ナタリー PowerPush - Mr.BEATS a.k.a. DJ CELORY
話題のラバーズレゲエMIX 制作意図をDJ CELORYに直撃
ここ数年、爆発的な広がりを見せるラバーズレゲエ系ミックスCDシーン。中でも、2008年からスタートしたMr. BEATS a.k.a. DJ CELORYセレクトの「BON-VOYAGE LOVERS」は、“遊べる本屋”ヴィレッジヴァンガードの店頭や口コミで話題を呼び、次々に新作を重ねるヒットシリーズとなった。
5作目となる最新CD「BON-VOYAGE LOVERS ~Heart of Moment~」にも、洋楽R&B/ヒップホップ/アーバンポップスナンバーのレゲエカバー、ラバーズロックカバーが計34曲収録。まったりと過ごすひとときやバカンスシーンにピッタリの1枚に仕上がっている。
今回は、Mr. BEATS a.k.a. DJ CELORYへ「BON-VOYAGE LOVERS」シリーズについてのインタビューを実施。ヒップホップDJとして90年代から活躍しハードコアシーンにも通じる彼が、どんな思いでこのシリーズを作り続けているのか、気になる質問をぶつけてみた。
取材・文/鳴田麻未
コアな層よりライトユーザーへ向けて
──ナタリーは邦楽中心のニュースサイトなので、こういった洋楽曲のミックスCDについてのインタビュー記事が載るのは珍しいかもしれません。
あっ、ホントですか。がんばって答えたいと思います。
──そんな性質もあって、読者の中にはBON-VOYAGEシリーズを知らない人、またはMr. BEATS a.k.a. DJ CELORYを知らない人もいるかと思うんですが。
おそらく世間的には、シリーズは知ってるけどDJ CELORYは知らないって人が多いと思うなあ。僕もこの「BON-VOYAGE LOVERS」に関しては、コアな層を目がけてというより、一般的な音楽のライトユーザーみたいなところに届けようって視点で作ってますから。このミックスCDで僕のことを知ったという人も結構いるんじゃないかな。
──BON-VOYAGEシリーズの好調ぶりは、直接CELORYさんの耳にも届いていますか?

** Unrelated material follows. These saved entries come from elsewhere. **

-- ==== Sys2Proof/Tests/Switching.lean ====
section
/-! SUPPORT. Witnesses of the statements about tides, the switch core and the buffer pool. -/

namespace Sys2Proof.Tests

set_option Elab.async false

open Sys2Proof Sys2Proof.Machine Sys2Proof.Safety

/-- A tide switch pending, with GO. -/
def pendingTide : State := up.updTide (fun x => { x with pending := true, en := true, go := true, switchAt := 0 })

/-- A tide staged for tide 100,000, of one slot, a control slot of every port; it is that short to keep the check small. -/
def stagedTide : State := up.updTide (fun x => { x with
  bank1 := { x.bank0 with len := 1, ents := (List.range 128).map (fun n => (n, 0xC0000000)) }, staged := true, switchAt := 100000 })

/-- A staged tide of two slots whose slot 1 is tile 3's to receive in, by the slice of job slot 0, with a core supply that does not carry OPP 4 yet. -/
def raisingTide : State := ((stagedTide.updTide (fun x => { x with
  bank1 := { x.bank1 with len := 2, slices := [(0, 0x12A7)], ents := (List.range 128).flatMap (fun n => (2 * n, 0xC0000000) :: (if n = 3 then [(2 * n + 1, 0x40000000)] else [])) } })).updJob 0
  (fun x => { x with st := .stopped, tag := 0x2A7, slices := [⟨3, false, 1, 0⟩] })).updClk (fun c => { c with vdd := [(0, 600)] })

/-- EN's check has raised the tiles that the staged bank uses. -/
def raisedBy (s : State) : State := (List.range 128).foldl (fun s n => if bankUses (s.otherBank) n then raiseTile n s else s) (s.updTide (fun x => { x with en := true }))

/-- A switch just done: the old bank held from time 0. -/
def heldTide : State := up.updTide (fun x => { x with hold := true, switchedAt := 0 })

theorem witness_TideSwitches_check : Working stagedTide ∧ stagedTide.tide.en = false ∧ tideCheck (tick 5 stagedTide) = none ∧
    stagedTide.fabric.root = none ∧ tideCheck (tick 5 up) = some 0x0209 :=
  ⟨working_of rfl rfl, by decide +kernel, by decide +kernel, by decide +kernel, by decide +kernel⟩

theorem witness_TideSwitches_raising : raisingTide.tide.en = false ∧ raising (raisedBy stagedTide) stagedTide.otherBank = false ∧
    tideCheck (tick 5 raisingTide) = none ∧ raising (raisedBy raisingTide) raisingTide.otherBank = true := by decide +kernel

theorem witness_TideSwitches_switch : Serving pendingTide ∧ checking .tide pendingTide = false ∧ pendingTide.tide.pending = true ∧
    pendingTide.fabric.root = none ∧ up.tide.pending = false ∧ pendingTide.tide.go = true ∧
    tideStart5 (tick 5 pendingTide) pendingTide.tide.switchAt.toNat ≤ 5 * ((tick 5 pendingTide).time : Int) ∧
    (let s := pendingTide.updTide (fun x => { x with switchAt := 9 }); 5 * ((tick 5 s).time : Int) < tideStart5 (tick 5 s) 9) ∧
    heldTide.tide.hold = true ∧ 5 * heldTide.tide.switchedAt + 2048 * slotFifths ≤ 5 * (tick (us 5) heldTide).time :=
  ⟨serving_of rfl rfl, by decide +kernel⟩

/-- A cell of the control class for a device, a payload apart. -/
def ctlCell (k : Nat) : Cell := fabCell clsCtl kDiscovery 1 1 0 k 0

/-- A tide of 64 slots without entries. -/
def noTide (s : State) : State := s.updTide (fun x => { x with bank0 := { x.bank0 with len := 64, ents := [] } })

/-- Port 5 UP with five control cells to send. -/
def sending : State := (noTide up).updPort 5 (fun p => { p with st := .up, laneSet := 0xFF, ctlQ := [ctlCell 1, ctlCell 2, ctlCell 3, ctlCell 4, ctlCell 5] })

/-- Tile 3 with two unscheduled cells for port 9, at full rate. -/
def matching : State := (((noTide up).updTile 3 (fun x => { x with voqs := [(4 * 9 + 2, [⟨ctlCell 1, none⟩, ⟨ctlCell 2, none⟩])] })).updIsland 3
  (fun i => { i with cur := 4 })).updIsland 9 (fun i => { i with cur := 4 })

theorem witness_SlotsAndMatcher : sending.bank.ents = [] ∧ sending.otherBank.ents = [] ∧ (∀ j, j < 64 → (sending.job j).st ≠ .running) ∧
    (∀ k, k < 130 → k ≠ 5 → (sending.port k).st ≠ .up ∧ (sending.port k).st ≠ .retrain ∧ (sending.port k).st ≠ .loopback ∧ (sending.port k).schedQ = []) ∧
    (sending.port 5).owesRetrain = false ∧ (∀ x ∈ [ctlCell 1, ctlCell 2, ctlCell 3, ctlCell 4], x.cls ≠ clsSched) ∧
    (sending.port 5).st = .up ∧ (sending.port 5).txFree ≤ 5 * (tick 5 sending).time ∧ (sending.port 5).slpMove = .none ∧
    (sending.port 5).again = none ∧ (sending.port 5).replay = [] ∧ (sending.port 5).held = [] ∧ (sending.port 5).ctlOut = [] ∧
    (sending.port 5).schedQ = [] ∧ (sending.port 5).slipQ = [] ∧
    (sending.port 5).ctlQ = [ctlCell 1, ctlCell 2, ctlCell 3, ctlCell 4, ctlCell 5] ∧
    matching.bank.ents = [] ∧ matching.otherBank.ents = [] ∧ (∀ n, n < 128 → (matching.tile n).bands = [] ∧ (matching.port n).passCells = []) ∧
    (∀ n, n < 128 → n ≠ 3 → (matching.tile n).voqs = []) ∧
    (matching.tile 3).voqs = [(4 * 9 + 2, ([ctlCell 1, ctlCell 2] : List Cell).map (fun c => ⟨c, none⟩))] ∧
    fullRate matching 3 = true ∧ fullRate matching 9 = true ∧ (matching.port 9).unsQ.length ≤ 60 := by decide +kernel

/-- A tide entry of port 5: RX PASS to port 7. -/
def passing : State := ((up.updTide (fun x => { x with bank0 := { x.bank0 with ents := [(5 * 64, 0x80000007)] } })).updPort 5
  (fun p => { p with passCells := [⟨0, 64, 0x80000007, ctlCell 1⟩] })).updPort 7 (fun p => { p with st := .up })

/-- An unscheduled cell for a device, and port 5 where it came. -/
def unsCell (ddev : Nat) : Cell := fabCell clsUns kContribution 0 ddev 0 0 0
def staging (c : Cell) : State := (identified up).updPort 5 (fun p => { p with rxCells := [(0, c)] })

/-- Routes to device 1 over port 7, forwarding. -/
def routed (s : State) : State := (s.updFabric (fun f => { f with routes := [(1, 0x1000000000000000 + 7 + 128 * 7)] })).updPort 7
  (fun p => { p with st := .up })

theorem witness_CellsThroughTheSwitch : (let e : Word := 0x80000007; (passing.port 5).passCells.find? (fun q => q.label = 0 && q.cell = ctlCell 1) = some ⟨0, 64, e, ctlCell 1⟩ ∧
      teRx e = rxPass ∧ teMc e = false ∧ teTile e = false ∧ teUnit e = 7 ∧
      linkAlive (passing.port 7) = true ∧ (passing.port 7).slp = .active ∧ (passing.port 7).slpMove = .none) ∧
    (unsCell 0).cls = clsUns ∧ isNext (unsCell 0) (((staging (unsCell 0)).port 5).rxCells.map (·.2)) = true ∧
    ((staging (unsCell 0)).port 5).staged = [] ∧ ((staging (unsCell 0)).port 5).creditHold = false ∧ noTag (unsCell 0) (staging (unsCell 0)) = false ∧
    unsTargets 5 (unsCell 0) (tick 5 (staging (unsCell 0))) = .go [] true ∧ cellSlot (staging (unsCell 0)) (unsCell 0) = none ∧
    transitUse (staging (unsCell 0)) 5 < 1024 ∧ (((staging (unsCell 0)).updTile 5 (fun x => { x with freeList := some [0, 1] })).tile 5).free = [0, 1] ∧
    unsTargets 5 (unsCell 9) (tick 5 (staging (unsCell 9))) = .unreach ∧
    (let s := (staging (unsCell 0)).updPort 5 (fun p => { p with creditHold := true, staged := [⟨unsCell 0, none⟩] });
      (s.port 5).creditHold = true ∧ (s.port 5).staged = [⟨unsCell 0, none⟩] ∧ unsTargets 5 (unsCell 0) (tick 5 s) = .go [] true) ∧
    (let s := up.updPort 6 (fun p => { p with slipQ := [⟨0, ctlCell 1, false⟩] });
      let s := { s with time := us 100 };
      (s.port 6).slipQ.find? (fun x => x.pos + 8192 ≤ posNow (tick (us 100) s)) = some ⟨0, ctlCell 1, false⟩ ∧ slotOf (ctlCell 1).job s = none) := by
  decide +kernel

/-- An unscheduled cell that port 7 takes on to device 1, and buffer 0 for it. -/
theorem witness_CellsThroughTheSwitch_forwarded :
    (let s := routed ((staging (unsCell 1)).updDev (fun d => { d with st := .enabled }));
      unsTargets 5 (unsCell 1) (tick 5 s) = .go [7] false ∧ linkAlive (s.port 7) = true ∧ (s.port 7).slp = .active ∧ (s.port 7).slpMove = .none ∧ cellSlot s (unsCell 1) = none ∧
      transitUse s 5 < 1024 ∧ noTag (unsCell 1) s = false ∧ isNext (unsCell 1) ((s.port 5).rxCells.map (·.2)) = true ∧
      ((s.updTile 5 (fun x => { x with freeList := some [0, 1] })).tile 5).free = [0, 1]) := by decide +kernel

/-- Tile 2 with buffer 0 out of the free list in the given state and use count. -/
def buffer0 (st : Bool) (count : Nat) : State := up.updTile 2 (fun x => { x with
  freeList := some [1, 2, 3], bufs := [(0, ⟨st, count, false, some .transit, false⟩)] })

theorem witness_BufferPool : ¬ ((1835008 : Word).toNat < 1835008 ∧ (1835008 : Word).toNat % 112 = 0) ∧
    ((0 : Word).toNat < 1835008 ∧ (0 : Word).toNat % 112 = 0) ∧ (((buffer0 false 0).tile 2).buf 0).state = false ∧
    (((buffer0 true 2).tile 2).buf 0).state = true ∧ 1 < (((buffer0 true 2).tile 2).buf 0).count ∧
    (((buffer0 true 1).tile 2).buf 0).count ≤ 1 ∧ ((buffer0 false 0).tile 2).audit = 0 ∧
    (((buffer0 false 0).tile 2).free.filter (· = 0)).length = 0 ∧
    (let s := (buffer0 false 0).updTile 2 (fun x => { x with audit := 1 });
      ((s.tile 2).buf 1).state = false ∧ ((s.tile 2).free.filter (· = 1)).length = 1) := by decide +kernel

end Sys2Proof.Tests
end

section
/-! PROOF. What reset leaves (O58): the register map by address, the tables of the reset state, and the statement. -/

namespace Sys2Proof.Machine

/-! ### The register map: the address of a register selects its block, unit and offset (Table RG-1) -/

theorem reg32_ring (s : State) {a r off : Nat} (hr : r < 10) (ho : off < 0x40) (ha : a = 0x2000 + 0x40 * r + off) :
    reg32 s a = ringReg s r off := by
  have hunit : (a - 0x2000) / 0x40 = r := by omega
  have hoff : a % 0x40 = off := by omega
  have hblock : ¬ a < 0x100 ∧ ¬ a < 0x1020 ∧ 0x2000 ≤ a ∧ a < 0x2280 := by omega
  simp [reg32, hunit, hoff, hblock]

theorem reg64_ringBase (s : State) {a r : Nat} (hr : r < 10) (ha : a = 0x2000 + 0x40 * r) : reg64 s a = some (s.ring r).base.toNat := by
  have hunit : (a - 0x2000) / 0x40 = r := by omega
  have hoff : a % 0x40 = 0 := by omega
  have hblock : a ≠ 0x08 ∧ a ≠ 0x80 ∧ a ≠ 0x1008 ∧ a ≠ 0x1010 ∧ 0x2000 ≤ a ∧ a < 0x2280 := by omega
  simp [reg64, hunit, hoff, hblock]

theorem reg64_ringProgress (s : State) {a r : Nat} (hr : r < 10) (ha : a = 0x2018 + 0x40 * r) :
    reg64 s a = some (fields [((s.ring r).cpi.toNat, 32), ((s.ring r).fetch.toNat, 0)]) := by
  have hunit : (a - 0x2000) / 0x40 = r := by omega
  have hoff : a % 0x40 = 0x18 := by omega
  have hblock : a ≠ 0x08 ∧ a ≠ 0x80 ∧ a ≠ 0x1008 ∧ a ≠ 0x1010 ∧ 0x2000 ≤ a ∧ a < 0x2280 := by omega
  simp [reg64, hunit, hoff, hblock]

はい。例えば疎遠になった学生時代の友達や、音楽をそんなに聴かない友達から「お店に行ったらミックスCDが置いてあってちょっとアガったよ」なんて言われることもちらほらあります。ということは、普段積極的に新譜を買ったり毎月CD代にいくらか費やす人以外の層にも浸透してるんだなと。僕はきっとコアなものを作ろうと思えばそれはそれで作れるんですけど、BON-VOYAGEシリーズはもっと幅広い人や場所に対応できるように作ってるので、そういう声はすごくうれしいです。

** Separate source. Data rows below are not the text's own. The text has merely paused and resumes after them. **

-- ==== Sys2Proof/Syntax.lean ====
section
/-! DEFINITION. The instructions: one constructor for each row of spec/opcode_table.json. -/

namespace Sys2Proof

/-- One event of the event machine (00_scope.md R6): a clock tick with its line level, or one of the
seven consumer commands. -/
inductive Instr where
  /-- `TICK`: one clock tick, carrying the level of `rx` (44_receiver_controller.md R93). -/
  | tick (rx : Level)
  /-- `NOP` (R96). -/
  | nop
  /-- `BEGIN` (R97). -/
  | begin
  /-- `AVAIL` (40_byte_queue.md R61). -/
  | avail
  /-- `READ` (R62). -/
  | read
  /-- `OVF` (R63). -/
  | ovf
  /-- `FERRC` (43_frame_validator.md R86). -/
  | ferrc
  /-- `BRKC` (R87). -/
  | brkc
  deriving DecidableEq, Repr

end Sys2Proof
end

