-- ==== Sys2Proof/Machine/Flags.lean ====
section
/-! DEFINITION. The status bits and counters: the sticky overflow flag and the two saturating error
counters. "The block has no arithmetic flags or predicates" (10_state.md section 4). -/

namespace Sys2Proof.Machine

/-- `sat_inc8(c)`: `c + 1` if `c < 255`, else `255` (00_scope.md R8). -/
def satInc8 (c : Byte) : Byte := if c.toNat < 255 then c + 1#8 else 255#8

/-- `overflowed <- 1` (10_state.md R22): set by `push` on a full queue only. -/
def setOverflowed (s : State) : State := { s with overflowed := true }

/-- `overflowed <- 0` (10_state.md R22): cleared by `OVF`. -/
def clearOverflowed (s : State) : State := { s with overflowed := false }

/-- A break condition is counted (43_frame_validator.md R83). -/
def countBreak (s : State) : State := { s with brk_cnt := satInc8 s.brk_cnt }

/-- A framing error is counted (43_frame_validator.md R84). -/
def countFramingError (s : State) : State := { s with ferr_cnt := satInc8 s.ferr_cnt }

end Sys2Proof.Machine
end

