-- ==== Sys2Proof/Machine/Inputs.lean ====
section
/-! DEFINITION. What one input of the environment makes the block do: an event word, or a clock edge of
the port-level view. -/

namespace Sys2Proof.Machine

/-- Two events one after the other: the second sees the state the first left (20_memory.md R38). -/
def andThen (o : Host.Outcome State Fault Refusal)
    (f : State → Host.Outcome State Fault Refusal) : Host.Outcome State Fault Refusal :=
  match o with
  | .next s => f s
  | .fault r => .fault r
  | .refused r => .refused r

/-- One event of the event machine, given as its event word; a reserved word is refused
(30_encoding.md R49, R51). -/
def runEventWord (w : EventWord) (s : State) : Host.Outcome State Fault Refusal :=
  match decode w with
  | .ok i => exec i s
  | .error _ => .refused (.reservedEvent w)

/-- One rising clock edge: with `rst = 1` reset and nothing else (70_reset_and_hazards.md R120);
otherwise `Cmd(cmd)` first and then `Tick(rx)` (00_scope.md R7). The reserved command is refused
(30_encoding.md R51). -/
def clockEdge (rst : Bool) (rx : Level) (cmd : CmdWord) (s : State) :
    Host.Outcome State Fault Refusal :=
  if rst = true then .next (hardReset s)
  else
    match decodeCmd cmd with
    | .ok i => andThen (exec i s) (exec (.tick rx))
    | .error _ => .refused (.reservedCommand cmd)

/-- One input of the environment. -/
def runInput (i : Input) (s : State) : Host.Outcome State Fault Refusal :=
  match i with
  | .event w => runEventWord w s
  | .edge rst rx cmd => clockEdge rst rx cmd s

/-- Offers an event to the block before all others still to come. -/
def offerEvent (w : EventWord) (s : State) : State := { s with input := .event w :: s.input }

end Sys2Proof.Machine
end

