-- ==== Sys2Proof/Machine/Waveform.lean ====
section
/-! DEFINITION. The serial frame on the line (30_encoding.md R45, R46) and the lines of the test-program
syntax (R53), as ticks and event words. -/

namespace Sys2Proof.Machine

/-- The ten cells of a frame with the given stop level: start bit low, the byte least significant bit
first, stop (30_encoding.md R45, 20_memory.md R30). -/
def cells (stop : Level) (b : Byte) : List Level :=
  [false, b.getLsbD 0, b.getLsbD 1, b.getLsbD 2, b.getLsbD 3,
    b.getLsbD 4, b.getLsbD 5, b.getLsbD 6, b.getLsbD 7, stop]

/-- Each cell held for one bit period of `p` ticks (30_encoding.md R46). -/
def waveform (p : Nat) (cs : List Level) : List Level := cs.flatMap (List.replicate p)

/-- The nominal frame of a byte (30_encoding.md R46). -/
def nominalFrame (p : Nat) (b : Byte) : List Level := waveform p (cells true b)

/-- `BADFRAME`: as the nominal frame, but the stop cell is low (30_encoding.md R53). -/
def badFrame (p : Nat) (b : Byte) : List Level := waveform p (cells false b)

/-- One tick for each level of the line. -/
def ticks (ls : List Level) : List Instr := ls.map Instr.tick

/-- A line of the test-program syntax (30_encoding.md R53). -/
inductive Line where
  /-- `BEGIN`, `AVAIL`, `READ`, `OVF`, `FERRC`, `BRKC` or `NOP`. -/
  | cmd (i : Instr)
  /-- `TICKS s`. -/
  | ticks (s : List Level)
  /-- `IDLE n`. -/
  | idle (n : Nat)
  /-- `LOW n`. -/
  | low (n : Nat)
  /-- `FRAME b`. -/
  | frame (b : Byte)
  /-- `BADFRAME b`. -/
  | badFrame (b : Byte)
  deriving DecidableEq, Repr

/-- The events a line expands to, at bit period `p` (30_encoding.md R53). -/
def Line.events (p : Nat) : Line → List Instr
  | .cmd i => [i]
  | .ticks s => Machine.ticks s
  | .idle n => Machine.ticks (List.replicate n true)
  | .low n => Machine.ticks (List.replicate n false)
  | .frame b => Machine.ticks (nominalFrame p b)
  | .badFrame b => Machine.ticks (Machine.badFrame p b)

/-- The event words a line expands to (30_encoding.md R49, R53). -/
def Line.words (p : Nat) (l : Line) : List EventWord := (l.events p).map encode

end Sys2Proof.Machine
end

──こういうミックスCDってリスナー層がなかなか見えづらい気もしますよね。
見えづらいっすね! でも僕のクラブイベントに来るようなお客さんは、たぶん買ってて3分の1程度だと思うんですよね。ほかにTwitterとかブログで「買いました」「いいですね」とか言ってくれる子も、ジャンルがまちまち。B-BOYっぽい子はもちろん、「カフェで働いてて、お店でよく流してます」なんて人も結構いて。僕もそんなにターゲットを絞って作ってるわけじゃないんで、いろんな人に届けば幸いだなと思ってます。
現場が一番の情報源
──今おっしゃったように、CELORYさんはコアなものを作ろうと思えば作れる方ですよね。それにMr. BEATS a.k.a. DJ CELORYという名前に反応する人って、おそらくクラブファンだと思うんです。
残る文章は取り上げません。